Exercise goal = Below is a block of records; repeat each one exactly.

(Stored data)
-- ==== Sys2Proof/Machine/Ops.lean ====
section
/-! DEFINITION. The shared operations: the frame buffers (R50, R51), the interface events (R56 to R61),
delivering a response and raising an error (R94, R222), reading and writing a slave record (R11), the
draws (R12), and the reset input (R240). -/

namespace Sys2Proof.Machine

/-! ## Frame buffers -/

/-- `MemRead(buf, a, 1)`; an unlisted offset reads 0 (log 8). -/
def Memory.read (m : Memory) (a : Nat) : Byte := (m.lookup a).getD 0#8

/-- `MemWrite(buf, a, 1, b)`, keeping offsets rising and zero bytes unlisted. -/
def Memory.write : Memory → Nat → Byte → Memory
  | [], a, b => if b = 0#8 then [] else [(a, b)]
  | (a', b') :: r, a, b =>
    if a < a' then (if b = 0#8 then (a', b') :: r else (a, b) :: (a', b') :: r)
    else if a = a' then (if b = 0#8 then r else (a, b) :: r)
    else (a', b') :: Memory.write r a b

/-- `MemRead(buf, a, 2)`, big-endian (R51). -/
def Memory.read16 (m : Memory) (a : Nat) : Word := be16 (Memory.read m a) (Memory.read m (a + 1))

/-- `MemWrite(buf, a, 2, w)`, big-endian (R51). -/
def Memory.write16 (m : Memory) (a : Nat) (w : Word) : Memory :=
  Memory.write (Memory.write m a (hi8 w)) (a + 1) (lo8 w)

/-- Write a byte sequence at consecutive offsets. -/
def Memory.writeAll (m : Memory) (a : Nat) : List Byte → Memory
  | [] => m
  | b :: bs => Memory.writeAll (Memory.write m a b) (a + 1) bs

/-- `buf[0..n)` (R11). -/
def Memory.bytes (m : Memory) (n : Nat) : List Byte := (List.range n).map (Memory.read m)

/-- Offsets strictly rising from `lo`, below `hi`, no listed byte zero. -/
def Memory.sortedFrom (lo hi : Nat) : Memory → Bool
  | [] => true
  | (a, b) :: r => decide (lo ≤ a) && decide (a < hi) && b != 0#8 && Memory.sortedFrom (a + 1) hi r

/-- The canonical form of a frame buffer: offsets 0 to 15, strictly rising, no zero listed. -/
def Memory.wf (m : Memory) : Bool := Memory.sortedFrom 0 frameLen m

/-! ## Interface events -/

/-- Append one event to the interface trace (R56). -/
def State.emit (s : State) (e : Event) : State := { s with trace := s.trace ++ [e] }

/-- What the next `Now()` answers: the queued answer, or a draw (R59, log 5). -/
def State.nowValue (s : State) : Tick := s.nowIn.headD (Config.freeNow s.draws)

/-- `Now()`: sample the clock (R59). -/
def State.afterNow (s : State) : State :=
  { s with
    nowIn := s.nowIn.tail
    draws := if s.nowIn.isEmpty then s.draws + 1 else s.draws
    trace := s.trace ++ [.now s.nowValue] }

/-- What the next `RxRead` answers: the queued answer or a draw, at most `FRAME_LEN` bytes
(R58, log 5, log 16). -/
def State.rxBytes (s : State) : List Byte := (s.rxIn.headD (Config.freeRx s.draws)).take frameLen

/-- `RxRead(FRAME_LEN)`: consume the answer into `RXBUF[0..n)` (R39, R58). -/
def State.afterRx (s : State) : State :=
  { s with
    rxIn := s.rxIn.tail
    draws := if s.rxIn.isEmpty then s.draws + 1 else s.draws
    rxbuf := Memory.writeAll s.rxbuf 0 s.rxBytes
    trace := s.trace ++ [.rxRead s.rxBytes] }

/-- `TxWrite(TXBUF)`: hand all 16 bytes to the transport (R55, R57). -/
def State.txWrite (s : State) : State := s.emit (.txWrite (Memory.bytes s.txbuf frameLen))

/-- `DE(level)` (R60). -/
def State.driveDe (s : State) (level : Bool) : State :=
  { s with de := level, trace := s.trace ++ [.de level] }

/-- `PinMode(output)` (R60). -/
def State.pinModeOutput (s : State) : State :=
  { s with deMode := .output, trace := s.trace ++ [.pinMode] }

/-- `Delay(d)`: an event and nothing else (R61, R260). -/
def State.delay (s : State) (d : Tick) : State := s.emit (.delay d)

/-! ## Responses, errors, draws -/

/-- Deliver the response of a command (R94). -/
def State.respond (s : State) (code : Code) (value : Word) : State :=
  { s with responses := s.responses ++ [⟨code, value⟩] }

/-- `raise`: the command ends with the error's result code and nothing else; there is no trap entry
(R11, R222). -/
def State.raiseError (s : State) (e : ConfigError) : State :=
  s.respond (e.resultCode s.cfg) 0#16

/-- Count one drawn response value (log 6). -/
def State.afterDraw (s : State) : State := { s with draws := s.draws + 1 }

/-- Leave what a micro-operation issued by itself returned (log 15). -/
def State.leave (s : State) (r : MicroResult) : State := { s with mres := r }

/-- What the sequencer does next: wait in a gate, or accept the next command (R35, R175, R204). -/
def State.toSeq (s : State) (q : Seq) : State := { s with seq := q }

/-- A command that answers at once. -/
def done (s : State) : Host.Outcome State Fault Refusal := .next s

/-! ## Slave records -/

/-- Write fields of `S[i]` (R11). -/
def State.updateSlave (s : State) (i : Nat) (f : Slave → Slave) : State :=
  { s with slaves := s.slaves.modify i f }

/-- Write fields of `S[idx]` if `idx < count`, else nothing (R155). -/
def State.updateInRange (s : State) (idx : BitVec 4) (f : Slave → Slave) : State :=
  if s.inRange idx then s.updateSlave idx.toNat f else s

/-! ## Reset -/

/-- The reset input: every piece of the block's state at its reset value under the same valuation, and
a new run's empty observation; what the host and the environment still hold is theirs
(R12, R240; log 20). -/
def State.hardwareReset (s : State) : State :=
  { State.resetWith s.cfg with
    port := s.port
    cfgListPresent := s.cfgListPresent
    cfgAddr := s.cfgAddr
    nowIn := s.nowIn
    rxIn := s.rxIn
    draws := s.draws }

end Sys2Proof.Machine
end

Output for this task =
-- ==== Sys2Proof/Machine/Ops.lean ====
section
/-! DEFINITION. The shared operations: the frame buffers (R50, R51), the interface events (R56 to R61),
delivering a response and raising an error (R94, R222), reading and writing a slave record (R11), the
draws (R12), and the reset input (R240). -/

namespace Sys2Proof.Machine

/-! ## Frame buffers -/

/-- `MemRead(buf, a, 1)`; an unlisted offset reads 0 (log 8). -/
def Memory.read (m : Memory) (a : Nat) : Byte := (m.lookup a).getD 0#8

/-- `MemWrite(buf, a, 1, b)`, keeping offsets rising and zero bytes unlisted. -/
def Memory.write : Memory → Nat → Byte → Memory
  | [], a, b => if b = 0#8 then [] else [(a, b)]
  | (a', b') :: r, a, b =>
    if a < a' then (if b = 0#8 then (a', b') :: r else (a, b) :: (a', b') :: r)
    else if a = a' then (if b = 0#8 then r else (a, b) :: r)
    else (a', b') :: Memory.write r a b

/-- `MemRead(buf, a, 2)`, big-endian (R51). -/
def Memory.read16 (m : Memory) (a : Nat) : Word := be16 (Memory.read m a) (Memory.read m (a + 1))

/-- `MemWrite(buf, a, 2, w)`, big-endian (R51). -/
def Memory.write16 (m : Memory) (a : Nat) (w : Word) : Memory :=
  Memory.write (Memory.write m a (hi8 w)) (a + 1) (lo8 w)

/-- Write a byte sequence at consecutive offsets. -/
def Memory.writeAll (m : Memory) (a : Nat) : List Byte → Memory
  | [] => m
  | b :: bs => Memory.writeAll (Memory.write m a b) (a + 1) bs

/-- `buf[0..n)` (R11). -/
def Memory.bytes (m : Memory) (n : Nat) : List Byte := (List.range n).map (Memory.read m)

/-- Offsets strictly rising from `lo`, below `hi`, no listed byte zero. -/
def Memory.sortedFrom (lo hi : Nat) : Memory → Bool
  | [] => true
  | (a, b) :: r => decide (lo ≤ a) && decide (a < hi) && b != 0#8 && Memory.sortedFrom (a + 1) hi r

/-- The canonical form of a frame buffer: offsets 0 to 15, strictly rising, no zero listed. -/
def Memory.wf (m : Memory) : Bool := Memory.sortedFrom 0 frameLen m

/-! ## Interface events -/

/-- Append one event to the interface trace (R56). -/
def State.emit (s : State) (e : Event) : State := { s with trace := s.trace ++ [e] }

/-- What the next `Now()` answers: the queued answer, or a draw (R59, log 5). -/
def State.nowValue (s : State) : Tick := s.nowIn.headD (Config.freeNow s.draws)

/-- `Now()`: sample the clock (R59). -/
def State.afterNow (s : State) : State :=
  { s with
    nowIn := s.nowIn.tail
    draws := if s.nowIn.isEmpty then s.draws + 1 else s.draws
    trace := s.trace ++ [.now s.nowValue] }

/-- What the next `RxRead` answers: the queued answer or a draw, at most `FRAME_LEN` bytes
(R58, log 5, log 16). -/
def State.rxBytes (s : State) : List Byte := (s.rxIn.headD (Config.freeRx s.draws)).take frameLen

/-- `RxRead(FRAME_LEN)`: consume the answer into `RXBUF[0..n)` (R39, R58). -/
def State.afterRx (s : State) : State :=
  { s with
    rxIn := s.rxIn.tail
    draws := if s.rxIn.isEmpty then s.draws + 1 else s.draws
    rxbuf := Memory.writeAll s.rxbuf 0 s.rxBytes
    trace := s.trace ++ [.rxRead s.rxBytes] }

/-- `TxWrite(TXBUF)`: hand all 16 bytes to the transport (R55, R57). -/
def State.txWrite (s : State) : State := s.emit (.txWrite (Memory.bytes s.txbuf frameLen))

/-- `DE(level)` (R60). -/
def State.driveDe (s : State) (level : Bool) : State :=
  { s with de := level, trace := s.trace ++ [.de level] }

/-- `PinMode(output)` (R60). -/
def State.pinModeOutput (s : State) : State :=
  { s with deMode := .output, trace := s.trace ++ [.pinMode] }

/-- `Delay(d)`: an event and nothing else (R61, R260). -/
def State.delay (s : State) (d : Tick) : State := s.emit (.delay d)

/-! ## Responses, errors, draws -/

/-- Deliver the response of a command (R94). -/
def State.respond (s : State) (code : Code) (value : Word) : State :=
  { s with responses := s.responses ++ [⟨code, value⟩] }

/-- `raise`: the command ends with the error's result code and nothing else; there is no trap entry
(R11, R222). -/
def State.raiseError (s : State) (e : ConfigError) : State :=
  s.respond (e.resultCode s.cfg) 0#16

/-- Count one drawn response value (log 6). -/
def State.afterDraw (s : State) : State := { s with draws := s.draws + 1 }

/-- Leave what a micro-operation issued by itself returned (log 15). -/
def State.leave (s : State) (r : MicroResult) : State := { s with mres := r }

/-- What the sequencer does next: wait in a gate, or accept the next command (R35, R175, R204). -/
def State.toSeq (s : State) (q : Seq) : State := { s with seq := q }

/-- A command that answers at once. -/
def done (s : State) : Host.Outcome State Fault Refusal := .next s

/-! ## Slave records -/

/-- Write fields of `S[i]` (R11). -/
def State.updateSlave (s : State) (i : Nat) (f : Slave → Slave) : State :=
  { s with slaves := s.slaves.modify i f }

/-- Write fields of `S[idx]` if `idx < count`, else nothing (R155). -/
def State.updateInRange (s : State) (idx : BitVec 4) (f : Slave → Slave) : State :=
  if s.inRange idx then s.updateSlave idx.toNat f else s

/-! ## Reset -/

/-- The reset input: every piece of the block's state at its reset value under the same valuation, and
a new run's empty observation; what the host and the environment still hold is theirs
(R12, R240; log 20). -/
def State.hardwareReset (s : State) : State :=
  { State.resetWith s.cfg with
    port := s.port
    cfgListPresent := s.cfgListPresent
    cfgAddr := s.cfgAddr
    nowIn := s.nowIn
    rxIn := s.rxIn
    draws := s.draws }

end Sys2Proof.Machine
end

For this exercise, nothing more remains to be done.